● **Stored data**:
• • •
/-- R131: a notice returned by the end of its port's session is PENDING, with its follow-on folded in. -/
theorem State.NoticeLegal.returnFrom {s : State} {i : SlotNo} {n : Notice} (h : s.NoticeLegal i n) (p : Port) :
    (s.sessionEnded p).NoticeLegal i (n.returnFrom p) := by
  obtain ⟨hnames, hcount, hstate⟩ := h
  have hnames' : (s.sessionEnded p).names i n.gen = true := by
    have he := PointSlot.evolves_withoutClaim (s.slot i) p
    rw [State.names_iff] at hnames ⊢
    rw [State.sessionEnded_slot, he.state, he.gen]
    exact hnames
  unfold Notice.returnFrom
  split
  next =>
    split
    next hf => exact ⟨hnames', hcount, hf⟩
    next f _ => exact ⟨hnames', ⟨by simp [Notice.fold], by simp [Notice.fold]⟩, rfl⟩
  next hne =>
    refine ⟨hnames', hcount, ?_⟩
    revert hstate hne
    cases n.state with
    | pending => exact fun h _ => h
    | delivered q =>
      intro (ha : s.attached q = true) hne
      change (s.sessionEnded p).attached q = true
      have hpq : p ≠ q := fun e => hne (by rw [e])
      rw [State.attached_iff] at ha ⊢
      rwa [State.sessionEnded_port, if_neg hpq]

theorem Move.noticeLaw {s u : State} (hm : Move s u) (hfree : FreeSlotLaw s) (h : NoticeLaw s) : NoticeLaw u := by
  intro i n hn
  have hkept (hs : s.notice i = some n)
      (hnames : (u.slot i).state = (s.slot i).state ∧ (u.slot i).gen = (s.slot i).gen)
      (ha : ∀ p, s.attached p = true → u.attached p = true) : u.NoticeLegal i n :=
    State.NoticeLegal.congr (h i n hs) hnames ha
  have hsame (hp : ∀ p, (u.port p).session = (s.port p).session) (p : Port) (ha : s.attached p = true) :
      u.attached p = true := by
    rw [State.attached_iff] at ha ⊢
    rw [hp, ha]
  have hport (hH : u.portH = s.portH) (hL : u.portL = s.portL) (p : Port) : (u.port p).session = (s.port p).session := by
    cases p <;> simp [hH, hL]
  have hpoints (hs : s.SamePoints u) : u.NoticeLegal i n :=
    hkept (hs.notices i ▸ hn) ⟨(hs.slots i).state, (hs.slots i).gen⟩ (hsame hs.sessions)
  have one (j : SlotNo) (r : PointSlot) (h1 : r.state = (s.slot j).state) (h2 : r.gen = (s.slot j).gen) :
      ((s.setSlot j r).slot i).state = (s.slot i).state ∧ ((s.setSlot j r).slot i).gen = (s.slot i).gen := by
    rw [State.slot_setSlot]
    split
    next e => exact e ▸ ⟨h1, h2⟩
    next => exact ⟨rfl, rfl⟩
  cases hm with
  | rest _ hs => exact hpoints hs.samePoints
  | slot j r hr => exact hpoints (State.samePoints_setSlot s j r hr)
  | sched _ hs => exact hpoints hs.samePoints
  | claim j c => exact hkept hn (one j _ rfl rfl) (hsame (hport rfl rfl))
  | notice j m _ hlegal =>
    rw [State.notice_setNotice] at hn
    split at hn
    next e =>
      subst e
      exact (hlegal (State.defined_of_live hfree j) (h j) n hn).congr ⟨rfl, rfl⟩ (hsame (hport rfl rfl))
    next => exact hkept hn ⟨rfl, rfl⟩ (hsame (hport rfl rfl))
  | pin o r => exact hkept hn ⟨rfl, rfl⟩ (hsame (hport rfl rfl))
  | attach p r hr =>
    refine hkept (by simpa using hn) (by simp) fun q hq => ?_
    rw [State.attached_iff] at hq ⊢
    rw [State.port_setPort]
    split
    next => exact hr
    next => exact hq
  | sessionEnds p =>
    rw [State.sessionEnded_notice] at hn
    obtain ⟨m, hm, rfl⟩ := Option.map_eq_some_iff.1 hn
    exact State.NoticeLegal.returnFrom (h i m hm) p
  | define j key cfg hj =>
    have hne : j ≠ i := by
      rintro rfl
      have := (State.names_iff s j n.gen).1 (h j n hn).1
      exact absurd (hj.symm.trans this.1) (by decide)
    exact hkept hn (by rw [State.setKeyMap_slot, State.slot_setSlot_ne _ _ _ _ hne]; exact ⟨rfl, rfl⟩)
      (hsame (hport rfl rfl))
  | retire j =>
    have hu := State.retire_retired s j
    rw [hu.notices] at hn
    split at hn
    next => cases hn
    next hne => exact hkept hn (by rw [hu.slots, if_neg hne]; exact ⟨rfl, rfl⟩) (hsame fun p => by rw [hu.ports])
  | link j a => exact hkept hn (one j _ rfl rfl) (hsame (hport rfl rfl))
  | unlink j a => exact hkept hn (one j _ rfl rfl) (hsame (hport rfl rfl))
  | drive a =>
    obtain ⟨-, -, -, -, -, -, -, h8, -, -, hH, hL⟩ := State.useBudget_same s a
    refine hkept (by simpa only [State.notice, h8] using hn) ?_ (hsame (hport hH hL))
    rcases useBudget_link s a i with e | ⟨-, e⟩ <;> rw [e] <;> exact ⟨rfl, rfl⟩
  | action a r => exact hkept hn ⟨rfl, rfl⟩ (hsame (hport rfl rfl))

theorem Move.freeSlotLaw {s u : State} (hm : Move s u) (h : FreeSlotLaw s) : FreeSlotLaw u := by
  intro i hi
  refine ⟨((hm.pointMoves i).freed (fun e => (h i e).1) hi).1, ?_⟩
  have hkept (hstate : (u.slot i).state = (s.slot i).state) (hn : u.notice i = s.notice i) : u.notice i = none :=
    hn.trans (h i (hstate ▸ hi)).2
  have one (j : SlotNo) (r : PointSlot) (h1 : r.state = (s.slot j).state) :
      ((s.setSlot j r).slot i).state = (s.slot i).state := by
    rw [State.slot_setSlot]
    split
    next e => exact e ▸ h1
    next => rfl
  cases hm with
  | rest _ hs => exact hkept (hs.samePoints.slots i).state (hs.samePoints.notices i)
  | slot j r hr => exact hkept (one j r hr.state) rfl
  | sched _ hs => exact hkept (hs.samePoints.slots i).state (hs.samePoints.notices i)
  | claim j c => exact hkept (one j _ rfl) rfl
  | notice j m hfree =>
    rw [State.notice_setNotice]
    split
    next e => exact hfree (fun hl => hl (h j (e ▸ hi)).1) (h j (e ▸ hi)).2
    next => exact (h i hi).2
  | pin o r => exact hkept rfl rfl
  | attach p r => exact hkept (by simp) (by simp)
  | sessionEnds p =>
    rw [State.sessionEnded_slot, (PointSlot.evolves_withoutClaim _ p).state] at hi
    rw [State.sessionEnded_notice, (h i hi).2, Option.map_none]
  | define j key cfg =>
    rw [State.setKeyMap_slot, State.slot_setSlot] at hi
    split at hi
    next => cases hi
    next => exact (h i hi).2
  | retire j =>
    have hu := State.retire_retired s j
    rw [hu.notices]
    split
    next => rfl
    next hne =>
      rw [hu.slots, if_neg hne] at hi
      exact (h i hi).2
  | link j a => exact hkept (one j _ rfl) rfl
  | unlink j a => exact hkept (one j _ rfl) rfl
  | drive a =>
    obtain ⟨-, -, -, -, -, -, -, h8, -⟩ := State.useBudget_same s a
    refine hkept ?_ (by simp only [State.notice, h8])
    rcases useBudget_link s a i with e | ⟨-, e⟩ <;> rw [e]
  | action a r => exact hkept rfl rfl

/-! ## Link counts (R134, R135) -/

/-- A count over a list without repetitions goes up by one where one more element meets the test. -/
theorem countP_add_one {α : Type} [DecidableEq α] {l : List α} (hl : l.Nodup) {i : α} (hi : i ∈ l) {f g : α → Bool}
    (h : ∀ j, j ≠ i → g j = f j) (hf : f i = false) (hg : g i = true) : l.countP g = l.countP f + 1 := by
  induction l with
  | nil => cases hi
  | cons a l ih =>
    rw [List.nodup_cons] at hl
    by_cases ha : a = i
    · subst ha
      have : l.countP g = l.countP f := List.countP_congr fun j hj => by rw [h j fun e => hl.1 (e ▸ hj)]
      simp [hf, hg, this]
    · have := ih hl.2 ((List.mem_cons.1 hi).resolve_left (Ne.symm ha))
      simp only [List.countP_cons, h a ha, this]
      omega

namespace State

theorem linkedPoints_congr {s u : State} (a : ActionNo)
    (h : ∀ i, (u.slot i).link = some a ↔ (s.slot i).link = some a) : u.linkedPoints a = s.linkedPoints a :=
  List.countP_congr fun i _ => by simpa using h i

theorem linkedPoints_add_one {s u : State} (a : ActionNo) (i : SlotNo) (h : ∀ j, j ≠ i → (u.slot j).link = (s.slot j).link)
    (hs : (s.slot i).link ≠ some a) (hu : (u.slot i).link = some a) : u.linkedPoints a = s.linkedPoints a + 1 :=
  countP_add_one (List.nodup_finRange 128) (List.mem_finRange i) (fun j hj => by rw [h j hj]) (by simpa using hs)
    (by simpa using hu)

/-- A point that loses its link is one fewer of its action's and the same for the others. -/
theorem linkedPoints_unlinked {s u : State} {a : ActionNo} {i : SlotNo} (hs : (s.slot i).link = some a)
    (hu : (u.slot i).link = none) (h : ∀ j, j ≠ i → (u.slot j).link = (s.slot j).link) (b : ActionNo) :
    u.linkedPoints b = if a = b then s.linkedPoints b - 1 else s.linkedPoints b := by
  split
  next e =>
    subst e
    have := linkedPoints_add_one (s := u) (u := s) a i (fun j hj => (h j hj).symm) (by simp [hu]) hs
    omega
  next hne =>
    refine linkedPoints_congr b fun j => ?_
    by_cases hj : j = i
    · simp [hj, hs, hu, hne]
    · rw [h j hj]

theorem linkedPoints_pos {s : State} {a : ActionNo} {i : SlotNo} (hs : (s.slot i).link = some a) :
    0 < s.linkedPoints a :=
  List.countP_pos_iff.2 ⟨i, List.mem_finRange i, by simp [hs]⟩

end State

/-- A record that loses a link stays legal: one with links is ARMED. -/
theorem ActionRec.Legal.unlinked {r : ActionRec} (h : r.Legal) : { r with linkCount := r.linkCount - 1 }.Legal := by
  revert h
  simp only [ActionRec.Legal]
  cases r.state with
  | armed => exact id
  | free => exact fun h => ⟨by simp [h.1], h.2⟩
  | spent => exact fun h => ⟨by simp [h.1], h.2⟩

/-- The link of one point taken back from its action keeps the counts (R21, R138). -/
theorem ActionLaw.unlinked {s u : State} (h : ActionLaw s) {a : ActionNo} {i : SlotNo} (hs : (s.slot i).link = some a)
    (hu : (u.slot i).link = none) (hother : ∀ j, j ≠ i → (u.slot j).link = (s.slot j).link)
    (hact : ∀ b, u.action b = if a = b then { s.action b with linkCount := (s.action b).linkCount - 1 } else s.action b) :
    ActionLaw u := by
  rw [actionLaw_iff] at h ⊢
  intro b
  rw [hact, State.linkedPoints_unlinked hs hu hother]
  split
  next => exact ⟨by simp [(h b).1], (h b).2.unlinked⟩
  next => exact h b

theorem ActionLaw.congr {s u : State} (h : ActionLaw s) (hact : ∀ a, u.action a = s.action a)
    (hlink : ∀ i, (u.slot i).link = (s.slot i).link) : ActionLaw u := by
  rw [actionLaw_iff] at h ⊢
  intro a
  rw [hact, State.linkedPoints_congr (s := s) (u := u) a fun i => by rw [hlink]]
  exact h a

/-- R145, R146: a drive uses budget; the last unit spends the action and takes every link to it. -/
theorem ActionLaw.useBudget {s : State} (h : ActionLaw s) (a : ActionNo) (ha : (s.action a).state = .armed) :
    ActionLaw (s.useBudget a) := by
  rw [actionLaw_iff] at h ⊢
  intro b
  rcases Nat.lt_or_ge 1 (s.action a).budget with hb | hb
  · rw [State.useBudget_left s a hb, State.action_setAction]
    have hlinks : (s.setAction a { s.action a with budget := (s.action a).budget - 1 }).linkedPoints b =
        s.linkedPoints b := State.linkedPoints_congr b fun _ => Iff.rfl
    rw [hlinks]
    split
    next e =>
      subst e
      have := (h a).2
      simp only [ActionRec.Legal, ha] at this ⊢
      exact ⟨(h a).1, by omega, by omega⟩
    next => exact h b
  · rw [State.useBudget_spent s a hb, State.action_setAction]
    split
    next e =>
      subst e
      refine ⟨?_, rfl, rfl⟩
      symm
      refine List.countP_eq_zero.2 fun i _ => ?_
      rw [State.setAction_slot, State.clearLinks_slot]
      split <;> simp_all
    next hne =>
      rw [State.linkedPoints_congr (s := s) b fun i => ?_]
      · exact h b
      · rw [State.setAction_slot, State.clearLinks_slot]
        split <;> simp_all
• • •
● **Instructions for the task**:
In the data above, find the line with "have he := PointSlot.evolves_withoutClaim" and the line with "State.NoticeLegal.congr (h i". Retype both, plus every line between them, exactly.

● **Exercise output**:
    have he := PointSlot.evolves_withoutClaim (s.slot i) p
    rw [State.names_iff] at hnames ⊢
    rw [State.sessionEnded_slot, he.state, he.gen]
    exact hnames
  unfold Notice.returnFrom
  split
  next =>
    split
    next hf => exact ⟨hnames', hcount, hf⟩
    next f _ => exact ⟨hnames', ⟨by simp [Notice.fold], by simp [Notice.fold]⟩, rfl⟩
  next hne =>
    refine ⟨hnames', hcount, ?_⟩
    revert hstate hne
    cases n.state with
    | pending => exact fun h _ => h
    | delivered q =>
      intro (ha : s.attached q = true) hne
      change (s.sessionEnded p).attached q = true
      have hpq : p ≠ q := fun e => hne (by rw [e])
      rw [State.attached_iff] at ha ⊢
      rwa [State.sessionEnded_port, if_neg hpq]

theorem Move.noticeLaw {s u : State} (hm : Move s u) (hfree : FreeSlotLaw s) (h : NoticeLaw s) : NoticeLaw u := by
  intro i n hn
  have hkept (hs : s.notice i = some n)
      (hnames : (u.slot i).state = (s.slot i).state ∧ (u.slot i).gen = (s.slot i).gen)
      (ha : ∀ p, s.attached p = true → u.attached p = true) : u.NoticeLegal i n :=
    State.NoticeLegal.congr (h i n hs) hnames ha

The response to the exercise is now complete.